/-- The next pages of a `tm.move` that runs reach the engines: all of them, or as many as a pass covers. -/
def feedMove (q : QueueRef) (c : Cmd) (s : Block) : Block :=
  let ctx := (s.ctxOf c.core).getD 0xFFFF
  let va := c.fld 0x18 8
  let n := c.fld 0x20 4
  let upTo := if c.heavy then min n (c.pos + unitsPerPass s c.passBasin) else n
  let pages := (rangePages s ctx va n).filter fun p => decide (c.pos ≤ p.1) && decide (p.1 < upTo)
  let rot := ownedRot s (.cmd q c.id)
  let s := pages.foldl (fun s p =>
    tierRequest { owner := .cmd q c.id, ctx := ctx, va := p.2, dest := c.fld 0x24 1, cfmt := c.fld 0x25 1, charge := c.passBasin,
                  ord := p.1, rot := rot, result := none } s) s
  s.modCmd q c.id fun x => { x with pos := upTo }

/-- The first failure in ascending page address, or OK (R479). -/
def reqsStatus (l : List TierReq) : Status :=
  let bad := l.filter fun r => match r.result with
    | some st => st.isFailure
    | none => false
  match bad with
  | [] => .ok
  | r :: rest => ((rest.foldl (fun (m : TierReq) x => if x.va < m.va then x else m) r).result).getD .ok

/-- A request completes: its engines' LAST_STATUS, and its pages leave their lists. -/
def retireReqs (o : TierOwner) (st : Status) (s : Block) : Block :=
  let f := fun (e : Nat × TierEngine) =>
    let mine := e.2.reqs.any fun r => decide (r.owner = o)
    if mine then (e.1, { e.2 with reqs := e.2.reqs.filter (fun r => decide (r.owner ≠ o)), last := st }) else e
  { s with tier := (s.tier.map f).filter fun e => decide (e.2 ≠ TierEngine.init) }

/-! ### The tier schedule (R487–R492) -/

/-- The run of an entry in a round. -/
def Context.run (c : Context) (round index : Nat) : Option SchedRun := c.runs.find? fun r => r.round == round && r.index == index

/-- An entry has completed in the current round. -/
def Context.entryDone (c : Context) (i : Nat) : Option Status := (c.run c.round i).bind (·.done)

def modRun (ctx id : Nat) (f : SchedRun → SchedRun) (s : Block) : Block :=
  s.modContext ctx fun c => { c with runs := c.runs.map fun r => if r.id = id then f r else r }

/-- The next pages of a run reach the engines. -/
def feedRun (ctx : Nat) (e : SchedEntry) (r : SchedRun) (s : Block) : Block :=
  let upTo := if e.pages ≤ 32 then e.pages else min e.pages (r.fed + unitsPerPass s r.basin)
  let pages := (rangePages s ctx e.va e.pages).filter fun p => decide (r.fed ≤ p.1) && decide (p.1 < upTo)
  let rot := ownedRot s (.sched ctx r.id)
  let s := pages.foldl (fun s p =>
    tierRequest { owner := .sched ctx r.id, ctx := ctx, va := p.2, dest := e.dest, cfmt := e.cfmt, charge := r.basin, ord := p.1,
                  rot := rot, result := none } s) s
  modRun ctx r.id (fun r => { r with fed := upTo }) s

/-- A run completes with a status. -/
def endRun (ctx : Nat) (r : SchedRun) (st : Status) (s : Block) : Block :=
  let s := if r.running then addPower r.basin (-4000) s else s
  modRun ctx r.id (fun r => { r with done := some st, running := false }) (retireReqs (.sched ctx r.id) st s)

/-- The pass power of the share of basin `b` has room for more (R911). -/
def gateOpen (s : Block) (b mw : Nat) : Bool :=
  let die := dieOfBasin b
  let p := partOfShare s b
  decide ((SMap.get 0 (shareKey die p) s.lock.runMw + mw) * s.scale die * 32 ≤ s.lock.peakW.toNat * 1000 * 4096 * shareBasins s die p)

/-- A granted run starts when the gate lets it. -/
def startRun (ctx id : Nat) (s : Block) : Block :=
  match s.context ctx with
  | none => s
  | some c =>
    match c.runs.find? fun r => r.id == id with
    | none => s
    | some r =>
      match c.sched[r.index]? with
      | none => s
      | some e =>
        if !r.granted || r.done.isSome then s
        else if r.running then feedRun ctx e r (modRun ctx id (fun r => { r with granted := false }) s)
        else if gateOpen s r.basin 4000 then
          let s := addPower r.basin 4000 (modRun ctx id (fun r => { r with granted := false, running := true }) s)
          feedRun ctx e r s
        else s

==

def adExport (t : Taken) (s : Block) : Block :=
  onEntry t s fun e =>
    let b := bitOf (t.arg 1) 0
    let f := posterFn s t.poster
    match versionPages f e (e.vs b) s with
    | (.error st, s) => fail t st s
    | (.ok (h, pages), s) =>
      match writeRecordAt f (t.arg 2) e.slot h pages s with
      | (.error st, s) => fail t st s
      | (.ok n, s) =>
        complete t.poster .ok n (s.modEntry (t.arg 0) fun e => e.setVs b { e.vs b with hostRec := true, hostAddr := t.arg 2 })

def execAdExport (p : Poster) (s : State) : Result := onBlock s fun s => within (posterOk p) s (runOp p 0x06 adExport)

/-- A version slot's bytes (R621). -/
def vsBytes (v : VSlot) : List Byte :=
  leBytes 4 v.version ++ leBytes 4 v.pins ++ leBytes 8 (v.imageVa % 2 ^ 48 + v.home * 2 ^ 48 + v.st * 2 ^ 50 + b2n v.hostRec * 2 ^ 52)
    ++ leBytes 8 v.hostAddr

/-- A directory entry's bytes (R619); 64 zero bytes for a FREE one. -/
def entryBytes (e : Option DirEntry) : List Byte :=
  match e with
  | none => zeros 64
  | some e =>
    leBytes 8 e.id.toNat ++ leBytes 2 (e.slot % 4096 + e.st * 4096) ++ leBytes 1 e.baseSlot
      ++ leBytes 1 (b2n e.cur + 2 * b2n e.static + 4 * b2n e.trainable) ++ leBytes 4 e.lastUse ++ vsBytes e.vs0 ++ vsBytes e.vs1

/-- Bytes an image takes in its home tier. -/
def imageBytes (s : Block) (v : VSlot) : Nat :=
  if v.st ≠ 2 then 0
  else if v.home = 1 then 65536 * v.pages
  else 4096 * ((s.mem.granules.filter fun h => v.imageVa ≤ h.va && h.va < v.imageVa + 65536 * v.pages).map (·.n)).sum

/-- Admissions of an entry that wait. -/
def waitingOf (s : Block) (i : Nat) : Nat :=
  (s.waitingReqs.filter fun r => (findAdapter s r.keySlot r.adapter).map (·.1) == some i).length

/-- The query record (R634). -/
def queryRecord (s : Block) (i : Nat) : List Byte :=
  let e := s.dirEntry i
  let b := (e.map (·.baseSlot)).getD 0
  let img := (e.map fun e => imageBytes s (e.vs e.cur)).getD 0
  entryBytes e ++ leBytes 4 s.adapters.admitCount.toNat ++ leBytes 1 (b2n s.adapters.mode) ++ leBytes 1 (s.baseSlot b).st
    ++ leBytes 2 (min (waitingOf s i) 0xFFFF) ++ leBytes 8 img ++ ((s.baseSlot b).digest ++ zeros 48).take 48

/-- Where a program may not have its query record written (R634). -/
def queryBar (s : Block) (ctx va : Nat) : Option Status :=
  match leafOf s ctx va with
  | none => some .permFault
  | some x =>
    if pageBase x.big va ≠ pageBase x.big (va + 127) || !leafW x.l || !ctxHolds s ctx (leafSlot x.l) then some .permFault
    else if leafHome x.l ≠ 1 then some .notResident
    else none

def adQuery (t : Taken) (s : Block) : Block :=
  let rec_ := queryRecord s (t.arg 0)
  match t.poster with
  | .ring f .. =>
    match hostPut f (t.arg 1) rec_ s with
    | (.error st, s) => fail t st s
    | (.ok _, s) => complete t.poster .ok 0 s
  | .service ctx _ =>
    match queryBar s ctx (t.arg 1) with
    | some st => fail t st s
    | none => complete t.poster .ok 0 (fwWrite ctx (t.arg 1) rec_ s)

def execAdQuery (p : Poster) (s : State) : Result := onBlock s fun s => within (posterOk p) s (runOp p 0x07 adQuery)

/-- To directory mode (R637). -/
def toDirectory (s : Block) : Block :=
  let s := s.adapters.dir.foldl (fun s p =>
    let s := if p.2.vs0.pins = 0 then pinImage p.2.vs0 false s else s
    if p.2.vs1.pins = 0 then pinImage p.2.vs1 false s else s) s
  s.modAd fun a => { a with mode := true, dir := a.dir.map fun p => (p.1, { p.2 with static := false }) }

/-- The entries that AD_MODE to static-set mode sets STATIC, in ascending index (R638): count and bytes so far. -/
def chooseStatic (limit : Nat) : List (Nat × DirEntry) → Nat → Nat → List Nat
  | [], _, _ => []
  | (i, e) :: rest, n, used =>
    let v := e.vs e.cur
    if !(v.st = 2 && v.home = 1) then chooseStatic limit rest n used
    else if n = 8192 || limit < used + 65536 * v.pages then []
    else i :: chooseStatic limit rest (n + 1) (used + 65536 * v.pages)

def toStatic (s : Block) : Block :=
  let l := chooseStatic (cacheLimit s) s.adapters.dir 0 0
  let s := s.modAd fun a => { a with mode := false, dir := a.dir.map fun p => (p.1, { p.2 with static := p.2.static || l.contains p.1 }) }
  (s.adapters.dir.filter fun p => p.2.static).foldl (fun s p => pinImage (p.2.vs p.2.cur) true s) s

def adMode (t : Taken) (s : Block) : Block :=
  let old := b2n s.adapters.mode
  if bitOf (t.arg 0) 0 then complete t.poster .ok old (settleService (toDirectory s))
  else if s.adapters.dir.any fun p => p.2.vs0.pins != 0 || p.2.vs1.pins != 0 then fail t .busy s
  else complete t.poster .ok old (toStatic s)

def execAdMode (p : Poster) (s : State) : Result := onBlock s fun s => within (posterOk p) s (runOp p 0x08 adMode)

▶ AIM OF THE TASK
Set down again, word for word, the stretch of records from the line with "let old := b2n s.adapters.mode" to the line with "def execAdMode (p", both of those lines included.

▶ RESULT OF THIS EXERCISE
  let old := b2n s.adapters.mode
  if bitOf (t.arg 0) 0 then complete t.poster .ok old (settleService (toDirectory s))
  else if s.adapters.dir.any fun p => p.2.vs0.pins != 0 || p.2.vs1.pins != 0 then fail t .busy s
  else complete t.poster .ok old (toStatic s)

def execAdMode (p : Poster) (s : State) : Result := onBlock s fun s => within (posterOk p) s (runOp p 0x08 adMode)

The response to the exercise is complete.